# 90 Sentra fuse for stop lights keeps blowing



## ahardb0dy (Nov 9, 2003)

Hello all, Found out today I have no brake lights in my 90 Sentra, pulled over and found the fuse for the brake lights was blown, the minute I put a new one in it blows, tried unplugging both rear light assemblies and put a fuse part of the way in (just touching the contacts) and it starts to spark, Tried unplugging the connector to the stop light switch at the brake pedal, same thing sparks from fuse area, found a box in the trunk on the drivers side ( brake light sensor I think), unplugged that, tried a fuse sparks again.

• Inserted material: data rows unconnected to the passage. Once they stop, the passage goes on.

/-- Input block `b` of a token, padding read as zero (R68, R154). -/
def State.inputBlock (s : State) (r : ArrayRun) (pl : Place) (f : Fmt) (token b : Nat) : List Int × Nat :=
  let n := inLen pl r.rev
  if n ≤ 512 * b then (List.replicate 512 0, 0)
  else
    let raw := s.bytes (r.addr 0 + token * tokenBytes f n + b * 512 * f.bytes) (512 * f.bytes)
    ((List.range 512).map fun i => if 512 * b + i < n then sint f.intBits (rawAt f raw i) else 0,
      (s.byte (r.addr 8 + token * blocks512 n + b)).toNat)

/-- The input blocks of an entry for a token. -/
def State.entryBlocks (s : State) (r : ArrayRun) (pl : Place) (f : Fmt) (token e : Nat) : List (List Int × Nat) :=
  (entryBlockNos pl r.rev e).map fun b => s.inputBlock r pl f token b

/-! How a run ends early (R120, R304). -/

/-- What stops a token: an address in no installed range, or a block that fails its seal. -/
inductive Stop where
  | fault (addr : Nat)
  | seal (block : Nat)
deriving DecidableEq, Repr

/-- What stops an entry at a token, if anything. -/
def State.entryStop (s : State) (r : ArrayRun) (pl : Place) (f : Fmt) (e token : Nat) : Option Stop :=
  let ins := r.entryIn pl f e token
  match ins.findSome? fun x => faultIn x.1 x.2 with
  | some a => some (.fault a)
  | none => (s.firstBad (blocksOfAll ins)).map .seal

/-- A run will write no token from `token` on, and ends with a status, an event and a detail; an ABORTED end stands before any other
(Table 4-11). -/
def ArrayRun.stopAt (r : ArrayRun) (token : Nat) (en : Nat × Nat × Nat) : ArrayRun :=
  let keeps := match r.ending with | some o => o.1 == stAborted && en.1 != stAborted | none => false
  { r with tokens := Nat.min r.tokens token, ending := if keeps then r.ending else some en }

/-- A run ends before any token, and starts on no further panel. -/
def ArrayRun.halt (r : ArrayRun) (en : Nat × Nat × Nat) : ArrayRun := { r.stopAt 0 en with todo := [] }

/-- What ends a run early is counted at the panel of an entry, where it was found (R304, R486). `TASK_ABORTED` is set for an address
fault, `SEAL_ERR` for a seal (DESIGN CHOICE, log 154). -/
def State.noteStop (s : State) (t : Task) (r : ArrayRun) (pl : Place) (e token : Nat) (stop : Stop) : State × ArrayRun :=
  let page := s.entryPage (nth pl.ents e 0)
  match stop with
  | .fault addr =>
    (((s.accessFault (faultDie page) addr t.type).err page 0x0702 token).cause page 0, r.stopAt token (stAborted, 0x0702, panelPhys page))
  | .seal k =>
    ((((s.inc page R.PANEL.SEAL_ERRS).err page 0x0101 token).log page 0x0101 [panelPhys page, k * 4096]).cause page 1,
      r.stopAt token (stSeal, 0x0101, panelPhys page))

/-! Output formatting (R110, R151). -/

/-- One output block: its bytes, its exponent and what it counts. `valid` elements of it lie within the output. -/
def formatBlock (f : Fmt) (rnd : Rnd) (src expo : Nat) (vals : List Nat) (valid : Nat) : List Byte × Nat × Counts × Rat :=
  let vs := (vals.take valid).map d32
  let e := blockExponent f src expo vs
  let els := vs.map (convertElem f rnd e 0)
  let raws := els.map (·.raw)
  let pad := if f.isKA then List.replicate (512 - valid) 0 else []
  (packRaws f (raws ++ pad), e, blockCounts f vs els, finitePeak vs)

/-- One part of a token's outputs: the entry that writes it, its runs of bytes, what it counts and the largest source magnitude. -/
structure OutPart where
  entry  : Nat
  writes : List (Nat × List Byte)
  counts : Counts
  peak   : Rat
deriving DecidableEq, Repr

/-- The output blocks of one token, formatted at their roots (R151, R159); `roots` are the group results of the root entries by group. -/
def ArrayRun.formatToken (r : ArrayRun) (t : Task) (pl : Place) (f : Fmt) (token : Nat) (roots : List (Nat × List Nat)) : List OutPart :=
  let n := outLen pl r.rev
  let per := if r.rev then pl.kr else pl.nr
  let src := expSrc (t.fld 56 1 / 16) t.layerOf
  let expo := if src == 2 then t.fld 57 1 else r.expo
  let elems := r.addr 16 + token * tokenBytes f n
  let exps := r.addr 24 + token * blocks512 n
  roots.flatMap fun g => (List.range per).filterMap fun b =>
    let ob := g.1 * per + b
    if n ≤ 512 * ob then none
    else
      let o := formatBlock f (arrRnd t) src expo ((g.2.drop (512 * b)).take 512) (Nat.min 512 (n - 512 * ob))
      some ⟨if r.rev then g.1 else g.1 * pl.slabs,
        [(elems + ob * 512 * f.bytes, o.1)] ++ (if f.isKA then [(exps + ob, [BitVec.ofNat 8 o.2.1])] else []), o.2.2.1, o.2.2.2⟩

/-- The zero map bytes of one token, written by the entries of column group 0 (R99, R149). -/
def State.zmapToken (s : State) (r : ArrayRun) (pl : Place) (f : Fmt) (token : Nat) : List OutPart :=
  let z := r.addr 32
  if r.rev || z == 0 then []
  else (List.range (blocks512 pl.k)).map fun b =>
    ⟨b / pl.kr, [(z + (token * blocks512 pl.k + b) * 2, leBytes 2 (zeroMap (s.inputBlock r pl f token b).1))], Counts.none, 0⟩

/-- Runs of bytes stored with their seals, and the blocks whose merge failed. -/
def State.putRanges (s : State) (ws : List (Nat × List Byte)) : State × List Nat :=
  ws.foldl (fun acc w => let r := acc.1.store w.1 w.2; (r.1, acc.2 ++ r.2)) (s, [])

/-- What writing parts in order leaves: the state, what the written ones count, the blocks written, and the entry and the cause of the
first that could not be written, after which none is. -/
structure PutAcc where
  state  : State
  counts : Counts
  blocks : List Nat
  stop   : Option (Nat × Stop)

/-- One part is written: nothing of it where an address of it is in no installed range (R304). A block of it whose merge fails keeps its
content (R382). -/
def PutAcc.put (a : PutAcc) (p : OutPart) : PutAcc :=
  if a.stop.isSome then a
  else match p.writes.findSome? fun w => faultIn w.1 w.2.length with
    | some x => { a with stop := some (p.entry, .fault x) }
    | none =>
      let r := a.state.putRanges p.writes
      match r.2 with
      | [] => { a with state := r.1, counts := a.counts.add p.counts, blocks := a.blocks ++ p.writes.flatMap fun w => blocksOf w.1 w.2.length }
      | k :: _ => { a with state := r.2.foldl (fun u b => u.sealFail b 0x0101) r.1, stop := some (p.entry, .seal k) }

/-! The additions across panels (R156). -/

/-- The slabs of a group and token whose partials have not been added yet. -/
def State.slabsLeft (s : State) (task group token : Nat) : List Nat :=
  (s.partials.filter fun p => p.task == task && p.group == group && p.token == token).map (·.slab)

/-- The slab whose partial the entry at slab `k` adds next, if any is still to come. -/
def nextSender (left : List Nat) (k : Nat) : Option Nat :=
  ((List.range 10).map fun i => 2 ^ i).findSome? fun st =>
    if k % (2 * st) == 0 && left.contains (k + st) then some (k + st) else none

/-- Every group of a token is merged into its root. -/
def State.tokenMerged (s : State) (task token : Nat) : Bool :=
  s.partials.all fun p => !(p.task == task && p.token == token) || p.slab == 0

/-- The partials of one token leave the list. -/
def State.dropToken (s : State) (task token : Nat) : State :=
  { s with partials := s.partials.filter fun p => !(p.task == task && p.token == token) }

/-- The count record (Table 4-10). -/
def countRecord (r : ArrayRun) : List Byte :=
  let sat (n v : Nat) := leBytes n (Nat.min v (256 ^ n - 1))
  let c := r.counts
  sat 8 c.conv ++ sat 8 c.satConv ++ sat 8 c.clipConv ++ sat 4 r.skipped ++ sat 4 r.added ++ sat 4 r.outliers ++ sat 4 c.ovf ++
    sat 4 c.rereads ++ sat 4 c.sat ++ sat 4 c.satBlocks ++ sat 4 c.vanished ++ sat 4 r.slots ++ leBytes 4 0

/-- The role of an array read (Table 10-1). -/
def ArrayRun.role (r : ArrayRun) : Nat := if r.rev then 1 else 0

/-- What an array task leaves for its completion: the count record (R119), its counts for the watch, its slot, and the events once per
task (R124). -/
def State.arrayPost (s : State) (t : Task) (r : ArrayRun) (st : Nat) : List Post :=
  let l := t.layerOf
  let whole := st != stAborted && st != stSeal
  (if r.addr 40 == 0 || r.prepass then [] else [Post.store (r.addr 40) (countRecord r)]) ++
    (if r.prepass then [] else [Post.watch l r.role r.counts]) ++
    (if !(usesSlot (t.fld 53 1) (t.fld 56 1 / 16)) || decide (4096 ≤ l) then []
     else if whole && !r.prepass then [Post.estimate l r.role r.peak r.expo r.counts.vanished r.slot]
     else match r.slot with | some w => [Post.restoreSlot l r.role w] | none => []) ++
    ([0, 1, 2].filterMap fun i => (nth r.firsts i none).map fun page =>
      Post.log page (0x0102 + i) [panelPhys page, nth [r.counts.ovf, r.counts.rereads, r.counts.clipConv % 2 ^ 32] i 0]) ++
    [Post.readBack (s.entryPage (nth r.placement.ents 0 0)) r.blocks]

/-- An array task ends (Table 4-11). -/
def State.endArray (s : State) (t : Task) (r : ArrayRun) : State :=
  let s := { s with arrRuns := s.arrRuns.filter fun x => x.task != r.task }
  match r.ending with
  | some (st, event, detail) => s.endTask t st 0 event detail (s.arrayPost t r st)
  | none =>
    let st := if r.kept == 0 then stDone else stClipped
    s.endTask t st 0 0 0 (s.arrayPost t r st)

/-- The oldest token still to be written has every group merged: it is formatted and written, or, in a pre-pass, only measured
(R151, R254). A part that could not be written ends the run at this token: a failed merge as an input block that fails its seal would,
counted at the panel of the root that writes it (DESIGN CHOICE, log 155). -/
def State.tokenDone (s : State) (t : Task) (pl : Place) (fi fo : Fmt) (r : ArrayRun) : State × ArrayRun :=
  let token := r.written
  let roots := (s.partials.filter fun p => p.task == t.seq && p.token == token).map fun p => (p.group, p.vals)
  let out := r.formatToken t pl fo token roots
  let s := s.dropToken t.seq token
  let peak := peakKF16 (out.foldl (fun m o => if m < o.peak then o.peak else m) 0)
  let r := { r with written := token + 1, peak := if (mKF16.decode r.peak).q < (mKF16.decode peak).q then peak else r.peak }
  if r.prepass then (s, r)
  else
    let a := (s.zmapToken r pl fi token ++ out).foldl PutAcc.put ⟨s, Counts.none, [], none⟩
    let r := { r with counts := r.counts.add a.counts, blocks := (r.blocks ++ a.blocks).eraseDups }
    match a.stop with
    | none => (a.state, r)
    | some (e, x) => a.state.noteStop t r pl e token x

I looked at the FSM and it appears to be a pretty simple circuit other than tracing all the wires anyone have any other suggestions on what to check??


Thanks.


----------



## ahardb0dy (Nov 9, 2003)

Fixed!! There was a short in the wire between the fuse box and the brake light switch, some where in the harness, I cut the wire coming out of the fuse box and going to the stop light switch and ran a new wire and have brake lights again, taped up the ends of the cut wires and put everything back together.


----------



## Faja (Aug 31, 2009)

ahardb0dy said:


> Hello all, Found out today I have no brake lights in my 90 Sentra, pulled over and found the fuse for the brake lights was blown, the minute I put a new one in it blows, tried unplugging both rear light assemblies and put a fuse part of the way in (just touching the contacts) and it starts to spark, *Tried unplugging the connector to the stop light switch at the brake pedal,* same thing sparks from fuse area, found a box in the trunk on the drivers side ( brake light sensor I think), unplugged that, tried a fuse sparks again.
> 
> I looked at the FSM and it appears to be a pretty simple circuit other than tracing all the wires anyone have any other suggestions on what to check??
> 
> ...


Maybe the short is in this connector?? Did you run the fuse wire directly to the switch or splice it to the connector?


----------



## ahardb0dy (Nov 9, 2003)

The short was in the wire that is inside the main harness, I cut the wire coming out of the fuse box about 2" out and cut the wire going to the brake switch about an inch from the brake switch connector on the pedal, ran a jumper wire across the 2 and the lights worked. To test for the short I stuck the tip of the test light into a 12 volt hot plug on the back of the fuse block and touched the ground clip to each end of the wire I cut going into and coming out of the main harness and the test light lit up.


----------